Data Protection in Singapore

Collection and processing in Singapore

Organizations may only collect, use or disclose personal data in the following scenarios:

  • They obtain express consent from the individual prior to the collection, use, or disclosure of the personal data (and such consent must not be a condition of providing a product or service, beyond what is reasonable to provide such product or service; and must not be obtained through the provision of false or misleading information or through deceptive or misleading practices), and have also provided the relevant data protection notice (notifying purposes of collection, use and disclosure) to the individual before, or at the time when they are collecting, using or disclosing the personal data. It is also possible to obtain the deemed consent of the individual to the collection, use, or disclosure of the personal data in accordance with the relevant conditions of the Act (see the Personal Data Protection Regulations 2021).
  • Where the limited specific exclusions prescribed in the Act apply (if no consent or deemed consent is given). Such exclusions include vital interests of individuals, matters affecting public, legitimate interests, business asset transactions, business improvement purposes and other additional bases.
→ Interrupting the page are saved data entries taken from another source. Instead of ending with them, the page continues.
/-- An offer leaves the list as it is, or puts the alert in its level's place (R157). -/
theorem offered_cases (ps : List HeldAlert) (a : HeldAlert) :
    offered ps a = ps ∨ offered ps a = ps.filter (fun x => x.ident.level != a.ident.level) ++ [a] := by
  unfold offered
  split
  · exact .inr rfl
  · split
    · exact .inr rfl
    · exact .inl rfl

theorem mem_nextScheduled {s : State} {x : Scheduled} (mem : x ∈ s.nextScheduled) :
    x ∈ s.keptScheduled ∨ ∃ a ∈ s.activeAlerts, x = s.newEntry a := by
  unfold State.nextScheduled at mem
  split at mem
  · exact .inl mem
  · rename_i a best
    split at mem
    · rcases List.mem_append.mp mem with kept | new
      · exact .inl (List.mem_of_mem_filter kept)
      · exact .inr ⟨a, bestAlert_mem best, List.mem_singleton.mp new⟩
    · exact .inl mem

/-- A scheduled entry of an active alert stays, where no other alert of its level is active (R151). -/
theorem mem_nextScheduled_of_kept {s : State} {x : Scheduled} (kept : x ∈ s.keptScheduled)
    (only : ∀ a ∈ s.activeAlerts, a.ident.level = x.ident.level → a.ident = x.ident) : x ∈ s.nextScheduled := by
  unfold State.nextScheduled
  split
  · exact kept
  · rename_i a best
    split
    · rename_i new
      refine List.mem_append_left _ (List.mem_filter.mpr ⟨kept, bne_iff_ne.mpr fun level => ?_⟩)
      have same := only a (bestAlert_mem best) level.symm
      have held : s.keepsScheduled a.ident = true := by
        simp only [State.keepsScheduled, Bool.or_eq_true, List.any_eq_true, beq_iff_eq]
        exact .inr ⟨x, kept, same.symm⟩
      rw [new.2] at held
      cases held
    · exact kept

theorem mem_keptScheduled {s : State} {x : Scheduled} : x ∈ s.keptScheduled ↔
    ∃ z ∈ s.alerts.scheduled, ∃ l, s.activeLead z.ident = some l ∧ x = { z with lead := l } := by
  simp only [State.keptScheduled, List.mem_filterMap, Option.map_eq_some_iff]
  exact ⟨fun ⟨z, mem, l, lead, made⟩ => ⟨z, mem, l, lead, made.symm⟩,
    fun ⟨z, mem, l, lead, made⟩ => ⟨z, mem, l, lead, made.symm⟩⟩

section

variable {m : Node} {i : Ident} {s u : State} (lost : Bereft m i (s.otherLead m i) s u)
  (lead : u.activeLead i = s.otherLead m i) (head : (u.leadsOf i).head? = s.otherLead m i)
  (only : ∀ a ∈ u.activeAlerts, a.ident.level = i.level → a.ident = i)
include lost lead head only

/-- Judging after the loss completes what R163 and R157 say of it. -/
theorem leadLost_judged (level : u.alerts.level = s.alerts.level) : LeadLost m i s (judged u) where
  level := ⟨(AlertStep.judged u).level.trans level, by rw [judged_stack, List.length_map, lost.depth]⟩
  followed f mem ident by_ := by
    rw [judged_followed, lost.followed f mem ident by_, Option.map_some]
    unfold State.relead
    rw [Bereft.lose_ident, ident, lead]
    cases other : s.otherLead m i with
    | some k => rfl
    | none =>
      rw [other] at head
      intro free
      simp [nextLead_none head, Followed.lose, free, ident]
  saved n c f at_ open_ mem ident by_ := by
    subst ident
    have resaved : u.resave { c with followed := some (f.lose (s.otherLead m f.ident)) } =
        { c with followed := some (f.lose (s.otherLead m f.ident)) } := by
      unfold State.resave
      simp only [Bereft.lose_ident]
      rcases nextLead_cases u f.ident (f.lose (s.otherLead m f.ident)).lead
        (f.lose (s.otherLead m f.ident)).hold with next | next
      · rw [next]
      · rw [next, head]
        cases s.otherLead m f.ident <;> rfl
    rw [judged_stack, List.getElem?_map, lost.saved n c f at_ open_ mem rfl by_, Option.map_some, resaved]
    cases s.otherLead m f.ident with
    | some k => rfl
    | none =>
      intro free
      simp [Followed.lose, free]
  scheduled x mem ident by_ := by
    rw [judged_scheduled]
    cases other : s.otherLead m i with
    | some k =>
      rw [other] at lead
      have there := lost.scheduled x mem ident by_ k other
      have kept : { x with lead := k } ∈ u.keptScheduled :=
        mem_keptScheduled.mpr ⟨_, there, k, by simpa [ident] using lead, rfl⟩
      have next := mem_nextScheduled_of_kept kept fun a active level => ident ▸ only a active (ident ▸ level)
      exact ⟨_, List.mem_map_of_mem next, ident, rfl, rfl, rfl⟩
    | none =>
      rw [other] at lead
      intro y there same
      obtain ⟨z, next, rfl⟩ := List.mem_map.mp there
      rcases mem_nextScheduled next with kept | ⟨a, active, rfl⟩
      · obtain ⟨w, -, l, found, rfl⟩ := mem_keptScheduled.mp kept
        rw [show w.ident = i from same, lead] at found
        cases found
      · have found := activeLead_isSome active
        rw [show a.ident = i from same, lead] at found
        cases found
  pending x mem ident by_ := by
    have step := rescheduled_step u
    have offer {a : HeldAlert} (inOffers : a ∈ u.rescheduled.offers) :
        a ∈ u.activeAlerts ∧ u.activeLead a.ident = some a.lead := by
      have spec := mem_offers inOffers
      rwa [step.activeAlerts, step.activeLead] at spec
    have repended (z : HeldAlert) : (u.repend z).ident = z.ident := by
      unfold State.repend
      split <;> rfl
    rw [judged_pending]
    cases other : s.otherLead m i with
    | some k =>
      rw [other] at lead head
      have there := lost.pending x mem ident by_ k other
      have found : ∃ y ∈ u.rescheduled.offers.foldl offered (u.alerts.pendingAlerts.map u.repend),
          y.ident = i ∧ y.lead = k := by
        refine foldl_offered_induction (P := fun ps => ∃ y ∈ ps, y.ident = i ∧ y.lead = k) ?_ fun a inOffers ps held => ?_
        · refine ⟨_, List.mem_map_of_mem there, (repended _).trans ident, ?_⟩
          unfold State.repend
          rcases nextLead_cases u x.ident k none with next | next
          · rw [next]
          · rw [next, ident, head]
        · obtain ⟨y, inPs, same, by_⟩ := held
          obtain ⟨active, leads⟩ := offer inOffers
          rcases offered_cases ps a with kept | put
          · exact ⟨y, by rwa [kept], same, by_⟩
          · rw [put]
            by_cases level : a.ident.level = i.level
            · have alike := only a active level
              rw [alike, lead] at leads
              exact ⟨a, by simp, alike, (Option.some.inj leads).symm⟩
            · refine ⟨y, List.mem_append_left _ (List.mem_filter.mpr ⟨inPs, ?_⟩), same, by_⟩
              rw [same]
              exact bne_iff_ne.mpr fun e => level e.symm
      obtain ⟨y, inList, same, by_⟩ := found
      exact ⟨_, List.mem_map_of_mem inList, same, by_⟩
    | none =>
      rw [other] at lead head
      have gone : ∀ y ∈ u.rescheduled.offers.foldl offered (u.alerts.pendingAlerts.map u.repend),
          y.ident = i → y.lead ≠ m := by
        refine foldl_offered_induction (P := fun ps => ∀ y ∈ ps, y.ident = i → y.lead ≠ m) ?_ fun a inOffers ps held => ?_
        · intro y inList same
          obtain ⟨z, inU, rfl⟩ := List.mem_map.mp inList
          have zident := (repended z).symm.trans same
          have still : u.repend z = z := by
            unfold State.repend
            rw [nextLead_none (zident ▸ head)]
          rw [still]
          exact lost.gone other z inU zident
        · rcases offered_cases ps a with kept | put
          · rwa [kept]
          · intro y inList same
            rw [put, List.mem_append, List.mem_singleton] at inList
            rcases inList with old | rfl
            · exact held y (List.mem_of_mem_filter old) same
            · obtain ⟨-, leads⟩ := offer inOffers
              rw [same, lead] at leads
              cases leads
      intro y there same
      obtain ⟨z, inList, rfl⟩ := List.mem_map.mp there
      exact gone z inList same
The Act currently in force expanded the concept of “deemed consent” to cover circumstances where: (i) the collection, use or disclosure of personal data is reasonably necessary to conclude or perform a contract or transaction; or (ii) (a) where individuals have been notified of the purpose of the intended collection, use or disclosure of personal data, given a reasonable opportunity to opt-out, and have not opted out, and (b) the organization has conducted an assessment on the likely adverse effect on such individuals, and identified and put in place reasonable measures to eliminate, reduce the likelihood of or mitigate any such adverse effect.
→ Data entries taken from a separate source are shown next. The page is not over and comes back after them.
/-! ### Table 4-7 -/

def MAP_CTX_CFG_defined : Fld := ⟨0x100000020, 0x40, 262144, 31, 31⟩
def MAP_CTX_CFG_dir : Fld := ⟨0x100000020, 0x40, 262144, 30, 30⟩
def MAP_CTX_CFG_kind : Fld := ⟨0x100000020, 0x40, 262144, 29, 26⟩
def MAP_CTX_CFG_carriage : Fld := ⟨0x100000020, 0x40, 262144, 25, 24⟩
def MAP_CTX_CFG_terminated : Fld := ⟨0x100000020, 0x40, 262144, 18, 18⟩
def MAP_CTX_CFG_server : Fld := ⟨0x100000020, 0x40, 262144, 17, 0⟩

def MAP_CTX_SLOTS_first : Fld := ⟨0x100000024, 0x40, 262144, 31, 20⟩
def MAP_CTX_SLOTS_count : Fld := ⟨0x100000024, 0x40, 262144, 19, 11⟩
def MAP_CTX_SLOTS_host : Fld := ⟨0x100000024, 0x40, 262144, 8, 0⟩

def MAP_GMP_cm : Fld := ⟨0x100000028, 0x40, 262144, 31, 16⟩
def MAP_GMP_jc_err : Fld := ⟨0x100000028, 0x40, 262144, 7, 0⟩

def MAP_ADAPT_idle_ins : Fld := ⟨0x10000002C, 0x40, 262144, 31, 16⟩
def MAP_ADAPT_idle_del : Fld := ⟨0x10000002C, 0x40, 262144, 15, 2⟩
def MAP_ADAPT_ovf : Fld := ⟨0x10000002C, 0x40, 262144, 0, 0⟩

def MAP_HOST_slips : Fld := ⟨0x100000030, 0x40, 262144, 31, 16⟩
def MAP_HOST_hcrc_err : Fld := ⟨0x100000030, 0x40, 262144, 15, 8⟩
def MAP_HOST_fnum : Fld := ⟨0x100000030, 0x40, 262144, 7, 0⟩

def MAP_HOST_TERM_term_valid : Fld := ⟨0x100000034, 0x40, 262144, 14, 14⟩
def MAP_HOST_TERM_term : Fld := ⟨0x100000034, 0x40, 262144, 13, 0⟩

def MAP_ECC_corr : Fld := ⟨0x100000038, 0x40, 262144, 31, 16⟩
def MAP_ECC_ctx_err : Fld := ⟨0x100000038, 0x40, 262144, 0, 0⟩

def MAP_STATE_cal_rx : Fld := ⟨0x10000003C, 0x40, 262144, 2, 2⟩
def MAP_STATE_cal_tx : Fld := ⟨0x10000003C, 0x40, 262144, 1, 1⟩
def MAP_STATE_cr_pend : Fld := ⟨0x10000003C, 0x40, 262144, 0, 0⟩

/-! ### Table 16-11 -/

def DC_ST_state : Fld := ⟨0x11000400, 0x0, 1, 31, 30⟩
def DC_ST_chan : Fld := ⟨0x11000400, 0x0, 1, 29, 28⟩
def DC_ST_width : Fld := ⟨0x11000400, 0x0, 1, 27, 27⟩
def DC_ST_density : Fld := ⟨0x11000400, 0x0, 1, 26, 25⟩
def DC_ST_rate : Fld := ⟨0x11000400, 0x0, 1, 24, 22⟩
def DC_ST_ch_up : Fld := ⟨0x11000400, 0x0, 1, 15, 8⟩
def DC_ST_cap_gib : Fld := ⟨0x11000400, 0x0, 1, 7, 0⟩

def DC_CH_ST_state : Fld := ⟨0x11000410, 0x10, 8, 31, 30⟩
def DC_CH_ST_retrains : Fld := ⟨0x11000410, 0x10, 8, 23, 16⟩
def DC_CH_ST_train_ms : Fld := ⟨0x11000410, 0x10, 8, 15, 0⟩

def DC_ECC_corr : Fld := ⟨0x11000414, 0x10, 8, 31, 16⟩
def DC_ECC_uncorr : Fld := ⟨0x11000414, 0x10, 8, 15, 0⟩

def DC_UE_ADDR_LO_addr_lo : Fld := ⟨0x11000418, 0x10, 8, 31, 0⟩

def DC_UE_ADDR_HI_addr_hi : Fld := ⟨0x1100041C, 0x10, 8, 7, 0⟩

def PWR_DOM_state : Fld := ⟨0x11000500, 0x4, 24, 31, 29⟩
def PWR_DOM_want : Fld := ⟨0x11000500, 0x4, 24, 28, 28⟩
def PWR_DOM_pending : Fld := ⟨0x11000500, 0x4, 24, 27, 27⟩
def PWR_DOM_fault : Fld := ⟨0x11000500, 0x4, 24, 26, 26⟩
def PWR_DOM_cycles : Fld := ⟨0x11000500, 0x4, 24, 23, 16⟩
def PWR_DOM_last_us : Fld := ⟨0x11000500, 0x4, 24, 15, 0⟩

def PWR_RST_cause : Fld := ⟨0x11000580, 0x0, 1, 31, 28⟩
def PWR_RST_sys : Fld := ⟨0x11000580, 0x0, 1, 15, 8⟩
def PWR_RST_ctl : Fld := ⟨0x11000580, 0x0, 1, 7, 0⟩

/-- The registers of Table 12-12 with their fields. -/
def regsT12_12 : List RegDef := [
  ⟨0x000000, 0x0, 1, [(31, 16, .ro), (15, 12, .ro), (11, 8, .ro), (0, 0, .ro)]⟩, -- CP_ID
  ⟨0x000004, 0x0, 1, [(31, 0, .ro)]⟩, -- CP_SERIAL_LO
  ⟨0x000008, 0x0, 1, [(31, 0, .ro)]⟩, -- CP_SERIAL_HI
  ⟨0x00000C, 0x0, 1, [(31, 29, .ro), (28, 27, .ro), (26, 26, .ro), (25, 24, .ro), (23, 23, .ro), (22, 22, .ro), (21, 18, .ro), (7, 0, .ro)]⟩, -- CP_BOOT_ST
  ⟨0x000010, 0x0, 1, [(31, 0, .ro)]⟩, -- CP_BOOT_EPOCH
  ⟨0x000014, 0x0, 1, [(15, 0, .ro)]⟩, -- CP_BOOT_TIME
  ⟨0x000018, 0x0, 1, [(31, 0, .ro)]⟩, -- CP_IMG_VER
  ⟨0x00001C, 0x0, 1, [(15, 8, .ro), (7, 0, .ro)]⟩, -- CP_IMG_SVN
  ⟨0x000020, 0x0, 1, [(31, 16, .ro), (15, 0, .ro)]⟩, -- CP_CLAMP
  ⟨0x000024, 0x0, 1, [(16, 1, .ro)]⟩, -- CP_SEC_REJ
  ⟨0x000040, 0x4, 16, [(31, 0, .ro)]⟩, -- CP_IMG_DIGEST
  ⟨0x000080, 0x0, 1, [(31, 30, .ro), (29, 28, .ro), (27, 24, .ro), (23, 20, .ro), (19, 18, .ro), (17, 17, .ro), (16, 16, .ro)]⟩, -- CP_LC
  ⟨0x000084, 0x0, 1, [(4, 4, .ro), (3, 2, .ro), (1, 0, .ro)]⟩ -- CP_TAMPER
  ]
An individual may at any time withdraw any consent given, or deemed given under the Act, upon giving reasonable notice to the organization.

Further, any collection, use or disclosure of the personal data must only be for the purposes that a reasonable person would consider appropriate in the circumstances, and for purposes to which the individual has been notified of. Such notification must be made in accordance with the requirements of the Act.

An organization must also do all of the following:

  • Make information about its data protection policies, practices and complaints process publicly available.
  • Cease to retain personal data or anonymize it where it is no longer necessary for any business or legal purpose. Ensure personal data collected is accurate and complete if likely to be used to make a decision about the individual or disclosed.
  • Respond to requests by data subjects under their statutory rights, including a new right of data portability (this right is expected to come into force soon).

Data intermediaries that process personal data on behalf of another organization (i.e. data controller) pursuant to a written contract are exempt from most of the data protection obligations under the PDPA. However, data intermediaries are directly liable under two specific obligations relating to the retention (see above) and protection (see Security) of personal data.

Data protection management program (“DPMP”) and data protection impact assessment (“DPIA”) guides were published by the Commission in November 2017 and updated in September 2021.